**EXCERPTED RECORDS**
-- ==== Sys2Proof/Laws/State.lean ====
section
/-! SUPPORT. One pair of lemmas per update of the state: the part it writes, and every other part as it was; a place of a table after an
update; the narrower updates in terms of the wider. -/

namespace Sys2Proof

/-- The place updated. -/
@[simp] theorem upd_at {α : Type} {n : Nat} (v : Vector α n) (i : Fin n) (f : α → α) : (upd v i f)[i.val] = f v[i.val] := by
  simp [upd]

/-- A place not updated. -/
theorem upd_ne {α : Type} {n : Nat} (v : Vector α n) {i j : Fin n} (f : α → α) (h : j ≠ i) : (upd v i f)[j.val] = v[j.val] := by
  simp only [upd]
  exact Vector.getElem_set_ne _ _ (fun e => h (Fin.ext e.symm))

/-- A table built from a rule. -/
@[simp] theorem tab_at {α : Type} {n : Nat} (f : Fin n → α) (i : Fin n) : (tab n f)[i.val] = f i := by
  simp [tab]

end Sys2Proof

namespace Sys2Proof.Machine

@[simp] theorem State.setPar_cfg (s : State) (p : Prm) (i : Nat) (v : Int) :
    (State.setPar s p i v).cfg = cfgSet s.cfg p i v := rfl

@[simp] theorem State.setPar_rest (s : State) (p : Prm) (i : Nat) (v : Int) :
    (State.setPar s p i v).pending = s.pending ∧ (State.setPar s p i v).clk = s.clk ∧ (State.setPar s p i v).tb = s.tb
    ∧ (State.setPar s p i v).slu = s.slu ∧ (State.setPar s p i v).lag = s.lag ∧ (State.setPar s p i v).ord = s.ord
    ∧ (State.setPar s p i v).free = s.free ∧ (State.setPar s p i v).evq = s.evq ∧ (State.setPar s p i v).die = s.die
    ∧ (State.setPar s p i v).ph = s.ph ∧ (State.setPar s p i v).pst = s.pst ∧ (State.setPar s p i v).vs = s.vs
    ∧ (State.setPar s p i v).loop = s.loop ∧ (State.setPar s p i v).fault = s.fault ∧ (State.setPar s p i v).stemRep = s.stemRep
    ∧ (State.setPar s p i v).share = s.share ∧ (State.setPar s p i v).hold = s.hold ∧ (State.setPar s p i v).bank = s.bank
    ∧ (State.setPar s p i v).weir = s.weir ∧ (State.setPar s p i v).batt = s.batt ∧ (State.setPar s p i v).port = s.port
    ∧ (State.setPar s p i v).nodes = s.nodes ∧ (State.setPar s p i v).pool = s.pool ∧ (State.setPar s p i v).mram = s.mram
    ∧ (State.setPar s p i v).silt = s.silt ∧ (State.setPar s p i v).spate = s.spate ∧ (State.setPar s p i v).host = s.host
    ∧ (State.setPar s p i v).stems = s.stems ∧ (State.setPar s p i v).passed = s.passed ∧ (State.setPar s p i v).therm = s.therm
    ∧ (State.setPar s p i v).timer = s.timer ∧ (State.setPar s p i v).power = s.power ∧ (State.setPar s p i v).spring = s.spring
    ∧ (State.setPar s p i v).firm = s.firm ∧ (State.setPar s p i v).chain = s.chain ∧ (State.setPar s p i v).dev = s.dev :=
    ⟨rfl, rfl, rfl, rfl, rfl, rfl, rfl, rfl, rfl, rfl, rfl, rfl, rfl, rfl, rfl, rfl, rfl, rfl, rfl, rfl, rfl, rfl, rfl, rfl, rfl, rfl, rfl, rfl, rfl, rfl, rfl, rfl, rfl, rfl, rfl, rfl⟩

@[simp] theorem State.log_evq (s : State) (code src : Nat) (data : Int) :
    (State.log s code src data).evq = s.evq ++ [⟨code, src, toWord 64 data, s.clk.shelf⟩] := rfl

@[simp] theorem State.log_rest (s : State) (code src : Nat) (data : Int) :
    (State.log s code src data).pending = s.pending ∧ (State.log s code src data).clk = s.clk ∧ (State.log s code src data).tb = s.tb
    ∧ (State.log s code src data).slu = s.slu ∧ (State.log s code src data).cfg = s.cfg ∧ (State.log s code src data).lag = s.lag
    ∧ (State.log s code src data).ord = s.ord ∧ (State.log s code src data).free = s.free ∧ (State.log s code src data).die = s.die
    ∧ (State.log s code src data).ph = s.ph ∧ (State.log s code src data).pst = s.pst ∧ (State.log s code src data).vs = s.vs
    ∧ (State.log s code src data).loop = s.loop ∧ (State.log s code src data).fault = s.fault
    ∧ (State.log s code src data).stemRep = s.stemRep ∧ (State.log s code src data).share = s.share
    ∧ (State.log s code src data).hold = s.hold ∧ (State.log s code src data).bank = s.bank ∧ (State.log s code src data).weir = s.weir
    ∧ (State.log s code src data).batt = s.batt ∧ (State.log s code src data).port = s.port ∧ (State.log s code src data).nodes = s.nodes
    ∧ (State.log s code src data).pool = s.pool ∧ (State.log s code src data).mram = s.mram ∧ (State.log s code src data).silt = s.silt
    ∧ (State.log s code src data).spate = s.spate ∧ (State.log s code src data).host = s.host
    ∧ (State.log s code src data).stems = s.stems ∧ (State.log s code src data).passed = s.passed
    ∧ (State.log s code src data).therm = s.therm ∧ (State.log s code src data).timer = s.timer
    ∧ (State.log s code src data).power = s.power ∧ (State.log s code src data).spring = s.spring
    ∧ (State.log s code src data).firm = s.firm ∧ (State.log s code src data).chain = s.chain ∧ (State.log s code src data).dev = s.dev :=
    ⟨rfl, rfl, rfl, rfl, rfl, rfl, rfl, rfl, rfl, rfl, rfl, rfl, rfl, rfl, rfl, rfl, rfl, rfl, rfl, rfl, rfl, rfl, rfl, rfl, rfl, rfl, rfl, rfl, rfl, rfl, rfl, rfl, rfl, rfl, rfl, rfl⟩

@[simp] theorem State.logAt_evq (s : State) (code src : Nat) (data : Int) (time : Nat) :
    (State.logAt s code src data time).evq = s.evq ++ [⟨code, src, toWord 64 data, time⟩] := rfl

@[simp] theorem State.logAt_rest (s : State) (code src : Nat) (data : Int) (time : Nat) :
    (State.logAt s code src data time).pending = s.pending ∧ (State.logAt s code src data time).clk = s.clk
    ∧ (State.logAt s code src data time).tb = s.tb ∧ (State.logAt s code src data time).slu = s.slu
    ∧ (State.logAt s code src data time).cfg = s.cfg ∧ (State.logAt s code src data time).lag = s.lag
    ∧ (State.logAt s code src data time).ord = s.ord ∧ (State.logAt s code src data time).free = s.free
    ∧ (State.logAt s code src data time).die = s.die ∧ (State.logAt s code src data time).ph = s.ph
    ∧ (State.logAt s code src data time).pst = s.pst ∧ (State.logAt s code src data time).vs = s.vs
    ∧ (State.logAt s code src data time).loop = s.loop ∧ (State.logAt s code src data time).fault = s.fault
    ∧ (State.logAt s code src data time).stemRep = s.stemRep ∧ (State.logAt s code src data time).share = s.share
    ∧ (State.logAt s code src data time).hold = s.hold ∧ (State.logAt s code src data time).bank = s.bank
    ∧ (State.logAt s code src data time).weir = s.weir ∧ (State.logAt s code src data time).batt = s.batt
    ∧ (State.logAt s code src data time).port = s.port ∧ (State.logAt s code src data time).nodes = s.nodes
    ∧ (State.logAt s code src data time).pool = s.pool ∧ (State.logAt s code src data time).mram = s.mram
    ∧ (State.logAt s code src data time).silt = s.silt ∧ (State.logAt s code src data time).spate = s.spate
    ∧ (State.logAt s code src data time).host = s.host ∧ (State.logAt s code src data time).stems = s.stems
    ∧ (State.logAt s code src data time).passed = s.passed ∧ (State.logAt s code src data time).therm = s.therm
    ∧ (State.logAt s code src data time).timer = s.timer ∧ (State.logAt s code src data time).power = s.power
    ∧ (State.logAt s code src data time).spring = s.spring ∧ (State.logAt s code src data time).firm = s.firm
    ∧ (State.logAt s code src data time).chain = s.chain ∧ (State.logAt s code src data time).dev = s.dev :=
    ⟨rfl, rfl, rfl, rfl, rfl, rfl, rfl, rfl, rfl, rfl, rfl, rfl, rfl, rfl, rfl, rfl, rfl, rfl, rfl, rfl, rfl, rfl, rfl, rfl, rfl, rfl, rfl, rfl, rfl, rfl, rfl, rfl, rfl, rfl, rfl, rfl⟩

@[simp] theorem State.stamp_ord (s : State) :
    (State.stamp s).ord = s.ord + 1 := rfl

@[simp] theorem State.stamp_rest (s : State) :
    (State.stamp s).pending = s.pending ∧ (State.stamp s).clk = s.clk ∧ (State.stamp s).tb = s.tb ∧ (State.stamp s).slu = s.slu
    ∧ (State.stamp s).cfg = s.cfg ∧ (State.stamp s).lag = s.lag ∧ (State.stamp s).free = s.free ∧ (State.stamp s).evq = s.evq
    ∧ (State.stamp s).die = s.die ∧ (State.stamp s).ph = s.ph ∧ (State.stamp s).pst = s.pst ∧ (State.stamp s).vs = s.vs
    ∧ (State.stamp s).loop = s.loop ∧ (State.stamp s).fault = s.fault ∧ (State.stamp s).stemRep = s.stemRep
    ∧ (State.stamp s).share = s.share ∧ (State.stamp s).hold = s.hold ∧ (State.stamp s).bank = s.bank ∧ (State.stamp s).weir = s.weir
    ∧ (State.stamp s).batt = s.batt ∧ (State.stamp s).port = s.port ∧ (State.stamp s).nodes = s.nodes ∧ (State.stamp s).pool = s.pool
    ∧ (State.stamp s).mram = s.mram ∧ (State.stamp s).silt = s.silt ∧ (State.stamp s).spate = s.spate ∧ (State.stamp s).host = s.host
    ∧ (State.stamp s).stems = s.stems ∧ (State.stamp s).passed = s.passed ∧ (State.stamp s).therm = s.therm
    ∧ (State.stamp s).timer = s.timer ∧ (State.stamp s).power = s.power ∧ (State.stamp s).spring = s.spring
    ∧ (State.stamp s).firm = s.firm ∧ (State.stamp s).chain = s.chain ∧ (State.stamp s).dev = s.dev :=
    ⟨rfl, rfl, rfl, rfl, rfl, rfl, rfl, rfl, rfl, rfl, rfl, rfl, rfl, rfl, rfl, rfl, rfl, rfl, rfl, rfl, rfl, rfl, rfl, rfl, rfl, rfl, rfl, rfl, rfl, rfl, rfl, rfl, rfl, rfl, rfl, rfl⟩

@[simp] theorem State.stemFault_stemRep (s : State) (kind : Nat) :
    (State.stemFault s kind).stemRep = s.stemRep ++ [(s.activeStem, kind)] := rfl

**ACTION ITEM**
Throughout the material above, report each line holding the word "share".

**YOUR SOLUTION**
    ∧ (State.setPar s p i v).share = s.share ∧ (State.setPar s p i v).hold = s.hold ∧ (State.setPar s p i v).bank = s.bank
    ∧ (State.log s code src data).stemRep = s.stemRep ∧ (State.log s code src data).share = s.share
    ∧ (State.logAt s code src data time).stemRep = s.stemRep ∧ (State.logAt s code src data time).share = s.share
    ∧ (State.stamp s).share = s.share ∧ (State.stamp s).hold = s.hold ∧ (State.stamp s).bank = s.bank ∧ (State.stamp s).weir = s.weir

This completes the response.